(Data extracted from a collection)
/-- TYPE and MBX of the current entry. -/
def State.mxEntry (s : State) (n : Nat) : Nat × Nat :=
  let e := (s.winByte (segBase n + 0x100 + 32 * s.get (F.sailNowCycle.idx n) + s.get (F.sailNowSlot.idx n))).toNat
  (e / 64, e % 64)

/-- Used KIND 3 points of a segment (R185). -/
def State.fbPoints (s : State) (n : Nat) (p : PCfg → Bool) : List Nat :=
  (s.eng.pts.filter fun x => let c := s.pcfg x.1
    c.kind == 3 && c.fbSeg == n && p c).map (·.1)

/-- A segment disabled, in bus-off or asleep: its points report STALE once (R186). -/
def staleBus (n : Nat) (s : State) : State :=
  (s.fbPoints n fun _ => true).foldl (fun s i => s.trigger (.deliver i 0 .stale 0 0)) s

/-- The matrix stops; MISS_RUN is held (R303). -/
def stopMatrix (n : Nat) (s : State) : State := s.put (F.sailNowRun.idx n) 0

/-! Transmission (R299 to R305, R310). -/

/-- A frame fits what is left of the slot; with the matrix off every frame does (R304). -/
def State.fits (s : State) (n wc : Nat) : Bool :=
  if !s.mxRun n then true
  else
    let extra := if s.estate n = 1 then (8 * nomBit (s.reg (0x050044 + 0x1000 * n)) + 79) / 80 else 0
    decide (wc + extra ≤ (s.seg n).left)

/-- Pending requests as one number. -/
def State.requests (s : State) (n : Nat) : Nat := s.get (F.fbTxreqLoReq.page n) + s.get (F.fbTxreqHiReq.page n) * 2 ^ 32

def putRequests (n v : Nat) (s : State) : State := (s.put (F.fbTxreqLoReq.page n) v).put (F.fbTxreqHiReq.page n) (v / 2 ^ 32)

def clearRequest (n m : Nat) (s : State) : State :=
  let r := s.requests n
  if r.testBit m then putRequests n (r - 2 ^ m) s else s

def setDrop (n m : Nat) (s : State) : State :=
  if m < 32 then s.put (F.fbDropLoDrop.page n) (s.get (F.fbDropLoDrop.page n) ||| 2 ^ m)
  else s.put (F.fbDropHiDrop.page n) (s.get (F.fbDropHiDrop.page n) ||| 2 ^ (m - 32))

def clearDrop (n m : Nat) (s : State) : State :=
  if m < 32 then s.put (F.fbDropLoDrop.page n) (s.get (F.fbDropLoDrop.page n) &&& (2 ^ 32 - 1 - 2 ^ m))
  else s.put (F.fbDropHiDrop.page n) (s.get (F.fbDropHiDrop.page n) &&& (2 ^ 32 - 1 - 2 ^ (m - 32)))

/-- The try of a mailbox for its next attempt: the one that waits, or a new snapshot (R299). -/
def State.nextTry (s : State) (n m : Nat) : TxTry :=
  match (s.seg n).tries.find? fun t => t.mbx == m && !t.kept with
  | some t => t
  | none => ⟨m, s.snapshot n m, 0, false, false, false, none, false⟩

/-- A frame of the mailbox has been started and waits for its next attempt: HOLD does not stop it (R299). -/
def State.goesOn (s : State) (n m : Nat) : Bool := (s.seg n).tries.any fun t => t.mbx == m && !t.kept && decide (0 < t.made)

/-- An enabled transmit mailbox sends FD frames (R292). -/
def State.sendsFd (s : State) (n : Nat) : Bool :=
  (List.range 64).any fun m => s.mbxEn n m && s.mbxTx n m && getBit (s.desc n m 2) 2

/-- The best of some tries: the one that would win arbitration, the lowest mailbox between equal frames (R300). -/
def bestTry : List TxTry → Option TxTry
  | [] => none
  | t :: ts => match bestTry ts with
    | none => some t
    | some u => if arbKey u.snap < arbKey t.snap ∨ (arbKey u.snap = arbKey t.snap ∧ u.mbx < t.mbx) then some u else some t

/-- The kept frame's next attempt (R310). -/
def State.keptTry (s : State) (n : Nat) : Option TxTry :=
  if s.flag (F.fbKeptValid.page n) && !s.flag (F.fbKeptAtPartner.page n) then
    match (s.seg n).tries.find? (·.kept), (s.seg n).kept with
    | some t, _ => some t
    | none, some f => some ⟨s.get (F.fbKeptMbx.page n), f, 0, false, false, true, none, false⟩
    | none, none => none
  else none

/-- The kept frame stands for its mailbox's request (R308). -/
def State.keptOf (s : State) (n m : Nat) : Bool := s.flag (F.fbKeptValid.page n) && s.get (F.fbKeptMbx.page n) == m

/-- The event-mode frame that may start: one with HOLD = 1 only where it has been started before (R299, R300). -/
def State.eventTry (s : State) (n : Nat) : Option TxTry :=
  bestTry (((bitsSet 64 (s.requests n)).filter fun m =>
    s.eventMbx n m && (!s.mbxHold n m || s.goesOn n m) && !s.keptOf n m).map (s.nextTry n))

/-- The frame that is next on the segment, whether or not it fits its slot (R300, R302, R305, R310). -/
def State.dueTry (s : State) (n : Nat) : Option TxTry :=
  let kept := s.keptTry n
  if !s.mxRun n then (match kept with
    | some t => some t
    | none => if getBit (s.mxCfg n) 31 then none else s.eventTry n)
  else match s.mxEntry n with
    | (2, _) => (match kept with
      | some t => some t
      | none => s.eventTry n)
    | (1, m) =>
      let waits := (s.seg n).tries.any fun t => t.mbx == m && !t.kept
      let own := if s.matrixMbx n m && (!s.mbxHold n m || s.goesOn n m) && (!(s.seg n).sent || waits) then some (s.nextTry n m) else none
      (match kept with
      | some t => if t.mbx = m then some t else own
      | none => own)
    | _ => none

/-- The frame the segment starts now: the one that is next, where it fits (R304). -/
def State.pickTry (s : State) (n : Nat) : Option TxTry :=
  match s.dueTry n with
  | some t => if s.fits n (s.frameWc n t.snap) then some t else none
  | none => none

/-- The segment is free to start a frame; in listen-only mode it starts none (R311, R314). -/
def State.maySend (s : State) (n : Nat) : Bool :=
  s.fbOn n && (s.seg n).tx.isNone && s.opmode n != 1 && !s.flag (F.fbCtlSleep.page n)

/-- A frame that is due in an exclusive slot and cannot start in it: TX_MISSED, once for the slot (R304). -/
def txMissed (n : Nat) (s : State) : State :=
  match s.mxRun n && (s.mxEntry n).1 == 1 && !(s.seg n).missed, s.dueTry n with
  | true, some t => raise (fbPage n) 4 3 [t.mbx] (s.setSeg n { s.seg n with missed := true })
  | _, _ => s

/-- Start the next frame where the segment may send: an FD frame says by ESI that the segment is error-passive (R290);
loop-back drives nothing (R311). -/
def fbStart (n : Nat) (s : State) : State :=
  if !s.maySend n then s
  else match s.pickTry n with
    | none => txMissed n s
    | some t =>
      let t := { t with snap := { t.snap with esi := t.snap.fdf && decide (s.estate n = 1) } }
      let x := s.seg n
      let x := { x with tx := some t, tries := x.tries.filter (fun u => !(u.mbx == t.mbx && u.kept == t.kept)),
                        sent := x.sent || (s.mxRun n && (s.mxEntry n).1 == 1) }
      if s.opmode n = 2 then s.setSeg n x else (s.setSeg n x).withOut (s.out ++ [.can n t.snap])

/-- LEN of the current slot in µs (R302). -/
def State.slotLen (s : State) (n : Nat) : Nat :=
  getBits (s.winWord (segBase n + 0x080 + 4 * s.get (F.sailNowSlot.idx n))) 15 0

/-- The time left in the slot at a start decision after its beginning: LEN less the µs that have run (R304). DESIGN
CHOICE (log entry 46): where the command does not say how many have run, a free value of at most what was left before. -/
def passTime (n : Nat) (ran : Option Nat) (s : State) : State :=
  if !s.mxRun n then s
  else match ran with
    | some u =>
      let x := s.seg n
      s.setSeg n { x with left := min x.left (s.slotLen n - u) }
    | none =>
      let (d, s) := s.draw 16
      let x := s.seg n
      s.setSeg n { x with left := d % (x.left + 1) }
* * *
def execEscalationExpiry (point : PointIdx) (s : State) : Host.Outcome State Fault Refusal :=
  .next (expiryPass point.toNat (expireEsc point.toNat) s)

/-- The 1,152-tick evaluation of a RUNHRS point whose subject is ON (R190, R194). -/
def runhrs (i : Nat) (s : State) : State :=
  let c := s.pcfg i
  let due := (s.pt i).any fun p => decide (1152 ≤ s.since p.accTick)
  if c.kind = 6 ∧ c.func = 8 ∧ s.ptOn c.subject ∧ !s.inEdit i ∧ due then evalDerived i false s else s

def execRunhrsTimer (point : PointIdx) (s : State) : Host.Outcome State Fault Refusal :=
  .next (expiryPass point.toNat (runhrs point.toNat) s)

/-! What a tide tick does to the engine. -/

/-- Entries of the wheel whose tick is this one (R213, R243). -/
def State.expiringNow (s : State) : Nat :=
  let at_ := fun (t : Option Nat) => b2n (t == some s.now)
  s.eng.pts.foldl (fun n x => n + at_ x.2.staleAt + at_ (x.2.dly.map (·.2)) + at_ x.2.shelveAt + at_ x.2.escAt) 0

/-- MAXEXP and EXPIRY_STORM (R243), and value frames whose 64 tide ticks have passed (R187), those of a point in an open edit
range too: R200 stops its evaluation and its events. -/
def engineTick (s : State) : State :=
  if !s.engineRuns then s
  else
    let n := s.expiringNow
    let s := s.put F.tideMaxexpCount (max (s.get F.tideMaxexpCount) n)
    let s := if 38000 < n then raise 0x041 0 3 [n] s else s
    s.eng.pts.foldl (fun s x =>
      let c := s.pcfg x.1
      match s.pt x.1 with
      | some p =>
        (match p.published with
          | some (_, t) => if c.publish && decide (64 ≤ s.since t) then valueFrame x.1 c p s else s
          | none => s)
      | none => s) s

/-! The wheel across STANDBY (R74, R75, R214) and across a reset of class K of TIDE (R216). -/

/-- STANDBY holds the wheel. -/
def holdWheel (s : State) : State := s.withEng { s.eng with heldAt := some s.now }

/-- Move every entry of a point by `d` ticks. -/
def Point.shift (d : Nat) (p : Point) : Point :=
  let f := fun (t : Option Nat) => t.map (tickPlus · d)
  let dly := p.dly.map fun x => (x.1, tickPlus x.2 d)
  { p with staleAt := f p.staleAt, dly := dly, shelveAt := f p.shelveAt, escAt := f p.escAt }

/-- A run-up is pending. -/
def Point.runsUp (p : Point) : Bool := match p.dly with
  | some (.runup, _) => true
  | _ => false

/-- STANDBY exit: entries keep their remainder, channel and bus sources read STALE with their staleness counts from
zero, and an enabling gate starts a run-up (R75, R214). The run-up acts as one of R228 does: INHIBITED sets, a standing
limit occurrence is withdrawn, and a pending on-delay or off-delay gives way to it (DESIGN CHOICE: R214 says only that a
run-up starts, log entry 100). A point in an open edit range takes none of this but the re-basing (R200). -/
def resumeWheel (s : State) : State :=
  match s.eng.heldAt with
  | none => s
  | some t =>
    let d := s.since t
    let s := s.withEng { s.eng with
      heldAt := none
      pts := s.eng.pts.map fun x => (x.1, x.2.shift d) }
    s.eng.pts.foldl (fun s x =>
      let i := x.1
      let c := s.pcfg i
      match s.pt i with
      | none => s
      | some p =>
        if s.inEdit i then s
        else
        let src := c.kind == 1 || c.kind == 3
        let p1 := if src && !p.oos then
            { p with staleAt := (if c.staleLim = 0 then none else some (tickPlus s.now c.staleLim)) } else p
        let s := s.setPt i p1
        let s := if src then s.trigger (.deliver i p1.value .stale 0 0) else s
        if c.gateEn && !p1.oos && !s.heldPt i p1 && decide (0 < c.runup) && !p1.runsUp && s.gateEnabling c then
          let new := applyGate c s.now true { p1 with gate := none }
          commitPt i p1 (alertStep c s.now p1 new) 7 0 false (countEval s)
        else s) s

-- Your objective --
Search the entries for the string "mbxHold" and collect each line that has it.

-- Output of the task --
    s.eventMbx n m && (!s.mbxHold n m || s.goesOn n m) && !s.keptOf n m).map (s.nextTry n))
      let own := if s.matrixMbx n m && (!s.mbxHold n m || s.goesOn n m) && (!(s.seg n).sent || waits) then some (s.nextTry n m) else none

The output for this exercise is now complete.